Le Centre LGBT+, que Lyon Mag dit « proche de la mairie », est partenaire de la Ville. Il revendique une marche « inter-organisationnelle » et festive. Le CFL dénonce une décision unilatérale et revendique son indépendance financière.
Chronologie d'une fracture
2019 : le blocage déclencheur
Le 15 juin 2019, la 24e Marche des Fiertés est annulée après son rassemblement place Bellecour. Les organisateurs de la Lesbian and Gay Pride (LGP) mettent en cause un « groupuscule queer radical ». Selon eux, il a bloqué le cortège.
Le Pink Bloc répond que l'organisation a refusé de le suivre en tête. Cet épisode ouvre les tensions.
20 Minutes et Têtu les documentent.
2021-2023 : le CFL prend les rênes
Fin 2019, le CFL succède à la LGP. Il organise la Marche à partir de 2021. Dès l'été 2021, des cortèges en non-mixité choisie apparaissent. Les chars commerciaux sont exclus selon les années, ces changement vont diviser.
Le Centre invoque des « divergences politiques majeures et irréconciliables ». Les exclus dénoncent un « procès en sorcellerie ». Ils parlent aussi de « dérive idéologique ».
Juillet 2024 : une unité de façade
Le 16 juillet 2024, le Centre LGBT+ et le CFL cosignent un communiqué. Il dénonce la dissolution de l'Assemblée nationale.
Six mois après l'enquête du Point du 21 janvier 2024, la coopération reste publique. La rupture ouverte sur la Marche n'interviendra qu'en 2025-2026.

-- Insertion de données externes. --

-- ==== Sys2Proof/Certificates/Slice0/Obligations.lean ====
section
/-! DEFINITION. The statements for the provers. -/

open Sys2Proof Sys2Proof.Machine

/-! ### The machine as a whole -/

/-- A step is the command at the front of the queue, over the state with the rest of the queue. -/
def Obligations.StepRunsFront : Prop :=
  ∀ (c : Instr) (r : List Instr) (s : State), step { s with pending := c :: r } = exec c { s with pending := r }

/-- A step on an empty queue is a tick of TCLK (the model's choice): time counts on by 1 ns, the copy pointer of every pseudo-channel that is being copied to its spare
moves on by one line unless a conservation cycle holds its gallery's MAINT slots (R339), and nothing else changes; in an inventory stop no timer measures it (R494).
The model's own choices, no rules of the spec: notes/assumptions/1. -/
def Obligations.EmptyQueueTicks : Prop :=
  ∀ s : State, s.pending = [] →
    (s.activity ≠ .running → step s = .next s) ∧
    (s.live = true → ∃ t, step s = .next t ∧ t.tclk = s.tclk + 1 ∧ { t with tclk := s.tclk, scrubs := s.scrubs } = s ∧
      ∀ h < 24, t.scrubOf (.stack h) = { s.scrubOf (.stack h) with
        copies := if (s.gal (h / 4)).cons.busy then (s.scrubOf (.stack h)).copies
          else (s.scrubOf (.stack h)).copies.map fun m => { m with line := Nat.min (2 ^ 24) (m.line + 1) } }) ∧
    (s.activity = .running → s.live = false → step s = .next { s with dbg := { s.dbg with stopTime := s.dbg.stopTime + 1 } })

/-- Every command answers a next state in every state: none faults and none is refused, and so no step ever stops. One that names what does not exist changes nothing.
The model's own choices, no rules of the spec: notes/assumptions/11. -/
def Obligations.WellFormedCommandsAnswer : Prop :=
  (∀ (c : Instr) (s : State), (∃ t, exec c s = .next t) ∧ (c.wf = false → exec c s = .next s)) ∧ (∀ s : State, ∃ t, step s = .next t)

/-- A stopped package resumes only through PORST_N (R40): no command but PORST_N_ASSERT and the removal of power changes anything but the memories of its commanders,
what the security island and the trip sensors record, and its lands (R57, R418). The model's own choices, no rules of the spec: notes/assumptions/6, 12. -/
def Obligations.StoppedPackageStaysStopped : Prop :=
  ∀ (c : Instr) (s t : State), s.activity = .stopped → c ≠ .porstNAssert → c ≠ .powerRemoval → exec c s = .next t →
    t.activity = .stopped ∧ { t with host := s.host, nor := s.nor, lands := s.lands, sec := s.sec } = s

/-- An inventory stop halts all activity (R490): until resume, release or a reset, no command moves a timer, an operation, a queue, an error queue, a channel, a queue
pair, a packet, a route, a request to an agent, a peer, a collective, a plan, an engine, a port, a cluster, a link, a fence or the power. What commands may still
change, besides the memories of their commanders, the lands, the NOR, the keys, the DBG registers, the snapshots and counters: the FN_WAKE writes kept for the
resume, the trace records staged in a gallery, and the load window with what HUB_LOAD_CTRL, which the hardware core serves, does; only its START reaches the start of
the package, the processors and the memory ports. The model's own choices, no rules of the spec: notes/assumptions/12. -/
def Obligations.InventoryStopFreezes : Prop :=
  ∀ (c : Instr) (s t : State), s.standing →
    c ∉ [Instr.porstNAssert, .powerRemoval, .stopResume, .stopRelease, .packageReset, .clearFailures, .clearService] → exec c s = .next t →
    { t with
      activity := s.activity, lands := s.lands, nor := s.nor, boot := s.boot, procs := s.procs, regs := s.regs, fns := s.fns, tiers := s.tiers, host := s.host
      gals := s.gals, scrubs := s.scrubs, sec := s.sec, dbg := s.dbg, counters := s.counters, free := s.free } = s ∧
    (∀ f, { t.fn f with wakes := (s.fn f).wakes } = s.fn f) ∧
    ((∀ n, c ≠ .start n) → t.procs = s.procs ∧ t.scrubs = s.scrubs ∧ { t.boot with window := s.boot.window, result := s.boot.result } = s.boot ∧
      ∀ g, { t.gal g with trace := (s.gal g).trace } = s.gal g)

/-- A package that waits to be started goes on waiting, whatever command it takes: nothing runs before PACKAGE_START (R419), and every memory keeps its canonical form.
The model's own choices, no rules of the spec: notes/assumptions/12, 68. -/
def Obligations.UnstartedPackageWaits : Prop :=
  ∀ s t : State, s.waiting → step s = .next t → t.waiting

/-- The machine right after reset: no command, operation, queue, queue pair, group or plan, no vector raised and no counter counted, PF0 ACTIVE and every other function
DISABLED and without a grant (R379, R386), no route, no time passed (R419), each memory in its form, and the package waits to be started. That PORST_N is held then
is the model's choice. The model's own choices, no rules of the spec: notes/assumptions/2. -/
def Obligations.ResetLeaves : Prop :=
  let s := State.reset
  s.waiting ∧ s.activity = .held ∧ s.pending = [] ∧ s.tclk = 0 ∧ s.ops = [] ∧ s.sqs = [] ∧ s.cqs = [] ∧ s.eqs = [] ∧ s.qps = [] ∧ s.groups = [] ∧ s.plans = [] ∧
    s.runs = [] ∧ s.slots = [] ∧ s.irqs = [] ∧ s.counters = [] ∧ (s.fn 0).state = .active ∧ (s.fn 0).halted = false ∧
    (∀ f, f ≠ 0 → (s.fn f).state = .disabled ∧ (s.fn f).grant = {})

Février 2026 : le vote qui acte la division
En février 2026, le conseil d'administration du Centre LGBT+ vote sa propre Marche. Les modalités du vote sont contestées.
Le CFL affirme ne pas avoir été présent. Il décrit un « vote à égalité entre seulement 12 associations membres ». La Tribune de Lyon rapporte ces versions opposées.
Lignes de fracture
Gouvernance : qui décide ?
Le CFL dénonce une « décision unilatérale ».
Il parle d'une « centralisation de toute la vie militante », dans son communiqué du 28 avril 2026. Le Centre LGBT+, lui, prône une marche « inter-organisationnelle ».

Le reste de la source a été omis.